Under the new ownership, Alpine Air’s commitment to being a leader in the regional air cargo industry will remain as it continues to focus on providing excellent customer service, adapting efficiently to change, enhancing safety programs and offering rewarding career opportunities to its employees.
“I am so grateful to have worked at Alpine Air for the past 35 years,” Mallette said. “I am proud to be part of building a small fixed-base operation into one of the largest regional all-cargo airlines in America. But the most gratifying and rewarding part of this experience has been the friendships and relationships that have been built with the people I got to work with!”
The purchaser of Mr. Mallette’s interest and Alpine Air Express also plan on completing a merger in the coming weeks based on a merger agreement signed by the two companies also on May 7, 2014. As part of the agreement, Alpine Air Express will merge into the purchasing entity, which will be the surviving company.

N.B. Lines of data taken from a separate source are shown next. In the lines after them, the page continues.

/-- The KS and DK bits of a word, as a decoder's mask leaves them. -/
theorem and_ksMask (w : Word) : w &&& 0x100#32 = if ksField w then 0x100#32 else 0#32 := BitVec.and_twoPow w 8

theorem and_dkMask (w : Word) : w &&& 0x200#32 = if dkField w then 0x200#32 else 0#32 := BitVec.and_twoPow w 9

/-- A word is its part under a mask and its part under the complement. -/
theorem and_or_and_not (w m : Word) : (w &&& ~~~m) ||| (w &&& m) = w := by
  apply BitVec.eq_of_getLsbD_eq
  intro i hi
  simp [hi, ← Bool.and_or_distrib_left]

/-- The word of X25519_BASE with its KS bit (spec 30 R112, R114). -/
theorem encode_x25519Base (ks : Bool) :
    encode (.x25519Base (slotOf ks)) = 0x10#32 ||| (if ks then 0x100#32 else 0#32) := by
  cases ks <;> rfl

/-- The word of CCM_NEW with its KS and DK bits (spec 30 R112 to R114). -/
theorem encode_ccmNew (ks dk : Bool) : encode (.ccmNew (slotOf ks) dk) =
    0x01#32 ||| ((if ks then 0x100#32 else 0#32) ||| (if dk then 0x200#32 else 0#32)) := by
  cases ks <;> cases dk <;> rfl

theorem ccmNew_wf_iff (ks dk : Bool) : (Instr.ccmNew (slotOf ks) dk).wf = true ↔ ¬(ks = true ∧ dk = true) := by
  cases ks <;> cases dk <;> decide

/-- X25519_BASE by mask and match: KS alone is free (spec 30 R115). -/
theorem decode_x25519Base_iff (w : Word) :
    (∃ ks, decode w = .ok (.x25519Base ks)) ↔ w &&& 0xFFFFFEFF#32 = 0x00000010#32 := by
  constructor
  · rintro ⟨ks, h⟩
    rw [← encode_of_decode h]
    cases ks <;> rfl
  · intro h
    refine ⟨slotOf (ksField w), (decode_eq_ok_iff rfl w).2 ?_⟩
    rw [encode_x25519Base, ← and_ksMask, ← h]
    exact (and_or_and_not w 0x100#32).symm

/-- CCM_NEW by mask and match: KS and DK are free, but for the one word that sets both (spec 30 R113, R115). -/
theorem decode_ccmNew_iff (w : Word) :
    (∃ ks dk, decode w = .ok (.ccmNew ks dk)) ↔ w &&& 0xFFFFFCFF#32 = 0x00000001#32 ∧ w ≠ 0x00000301#32 := by
  constructor
  · rintro ⟨ks, dk, h⟩
    obtain ⟨hwf, he⟩ := (decodeEncodeAgree w _).1 h
    rw [← he]
    cases ks with
    | slot0 => cases dk <;> decide
    | slot1 =>
      cases dk with
      | false => decide
      | true => cases hwf
  · rintro ⟨h, hne⟩
    have hw : encode (.ccmNew (slotOf (ksField w)) (dkField w)) = w := by
      rw [encode_ccmNew, ← and_ksMask, ← and_dkMask, ← BitVec.and_or_distrib_left, ← h]
      exact and_or_and_not w 0x300#32
    refine ⟨slotOf (ksField w), dkField w, (decodeEncodeAgree w _).2 ⟨(ccmNew_wf_iff _ _).2 ?_, hw⟩⟩
    rintro ⟨hks, hdk⟩
    rw [hks, hdk] at hw
    exact hne hw.symm

/-- The commands whose KS and DK columns are 0 (spec 30 R114) are well-formed, and their words are their opcodes. -/
theorem encode_of_fixedWord {i : Instr} (h : i ∈ [Instr.nop, .ccmSeal, .ccmOpen, .ccmTag, .ctrXor, .nonceBuild, .x25519,
    .deriveKey, .sha256, .dispatch, .zeroize]) : i.wf = true ∧ encode i = i.opcode.setWidth 32 := by
  cases i with
  | ccmNew ks dk | x25519Base ks => simp at h
  | _ => exact ⟨rfl, rfl⟩

/-- Settles O2: a command whose word has no free field is decoded from that word alone (`decode_eq_ok_iff`), and the two
with free fields have their own lemmas. -/
theorem legalWordsByMaskAndMatch : Obligations.LegalWordsByMaskAndMatch := by
  refine fun w => ⟨fun i hi => ?_, decode_x25519Base_iff w, decode_eq_ok_iff rfl w, decode_eq_ok_iff rfl w,
    decode_eq_ok_iff rfl w, ⟨.slotWithDerivedKey, rfl⟩, decode_ccmNew_iff w⟩
  obtain ⟨hwf, he⟩ := encode_of_fixedWord hi
  have hmask : w &&& 0xFFFFFFFF#32 = w := BitVec.and_allOnes
  rw [decode_eq_ok_iff hwf, he, hmask]

/-! Illegal words -/

/-- The OP values of the opcode map (spec 30 R114). -/
def listedOpcodes : List (BitVec 8) :=
  [0x00#8, 0x01#8, 0x02#8, 0x03#8, 0x04#8, 0x05#8, 0x08#8, 0x10#8, 0x11#8, 0x12#8, 0x18#8, 0x20#8, 0x3F#8]

theorem opcode_listed (i : Instr) : i.opcode ∈ listedOpcodes := by
  cases i <;> simp [Instr.opcode, listedOpcodes]

theorem decodePlain_error_iff (i : Instr) (ks dk : Bool) :
    (∃ e, decodePlain i ks dk = .error e) ↔ ks = true ∨ dk = true := by
  cases ks <;> cases dk <;> simp [decodePlain]

theorem decodeCcmNew_error_iff (ks dk : Bool) : (∃ e, decodeCcmNew ks dk = .error e) ↔ dk = true ∧ ks = true := by
  cases ks <;> cases dk <;> simp [decodeCcmNew]

theorem decodeX25519Base_error_iff (ks dk : Bool) : (∃ e, decodeX25519Base ks dk = .error e) ↔ dk = true := by
  cases dk <;> simp [decodeX25519Base]

/-- A listed opcode but CCM_NEW's and X25519_BASE's takes neither field (spec 30 R114). -/
theorem decodeFields_plain {op : BitVec 8} (h : op ∈ listedOpcodes) (hccm : op ≠ 0x01#8) (hbase : op ≠ 0x10#8) :
    ∃ i, ∀ ks dk, decodeFields op ks dk = decodePlain i ks dk := by
  simp only [listedOpcodes, List.mem_cons, List.not_mem_nil, or_false, hccm, hbase, false_or] at h
  rcases h with rfl | rfl | rfl | rfl | rfl | rfl | rfl | rfl | rfl | rfl | rfl <;> exact ⟨_, fun _ _ => rfl⟩

/-- The OP, KS and DK fields that the opcode map refuses (spec 30 R116). -/
theorem decodeFields_error_iff (op : BitVec 8) (ks dk : Bool) :
    (∃ e, decodeFields op ks dk = .error e) ↔
      op ∉ listedOpcodes ∨ (ks = true ∧ op ≠ 0x01#8 ∧ op ≠ 0x10#8) ∨ (dk = true ∧ op ≠ 0x01#8) ∨
        (op = 0x01#8 ∧ dk = true ∧ ks = true) := by
  by_cases hop : op ∈ listedOpcodes
  · by_cases hccm : op = 0x01#8
    · subst hccm
      exact (decodeCcmNew_error_iff ks dk).trans (by simp [listedOpcodes])
    by_cases hbase : op = 0x10#8
    · subst hbase
      exact (decodeX25519Base_error_iff ks dk).trans (by simp [listedOpcodes])
    · obtain ⟨i, hi⟩ := decodeFields_plain hop hccm hbase
      rw [hi, decodePlain_error_iff]
      simp [hop, hccm, hbase]
  · refine iff_of_true ?_ (.inl hop)
    cases h : decodeFields op ks dk with
    | error e => exact ⟨e, rfl⟩
    | ok i =>
      obtain ⟨rfl, _⟩ := decodeFields_ok h
      exact absurd (opcode_listed i) hop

When the merger is completed, the remaining shareholders of Alpine Air Express will receive a cash amount of $0.9728 per share. Additionally, all stock option holders in Alpine Air Express may receive the same value for their options less the option exercise price either by exercising them or receiving a payment for terminating their options. The cash amount to the remaining shareholders will represent an approximately 412% premium on Alpine Air Express’s common stock closing price on May 7, 2014, which was $0.19 per share. More information about the merger will be provided in the coming days. The Company received a fairness opinion on the consideration being paid to the remaining shareholders.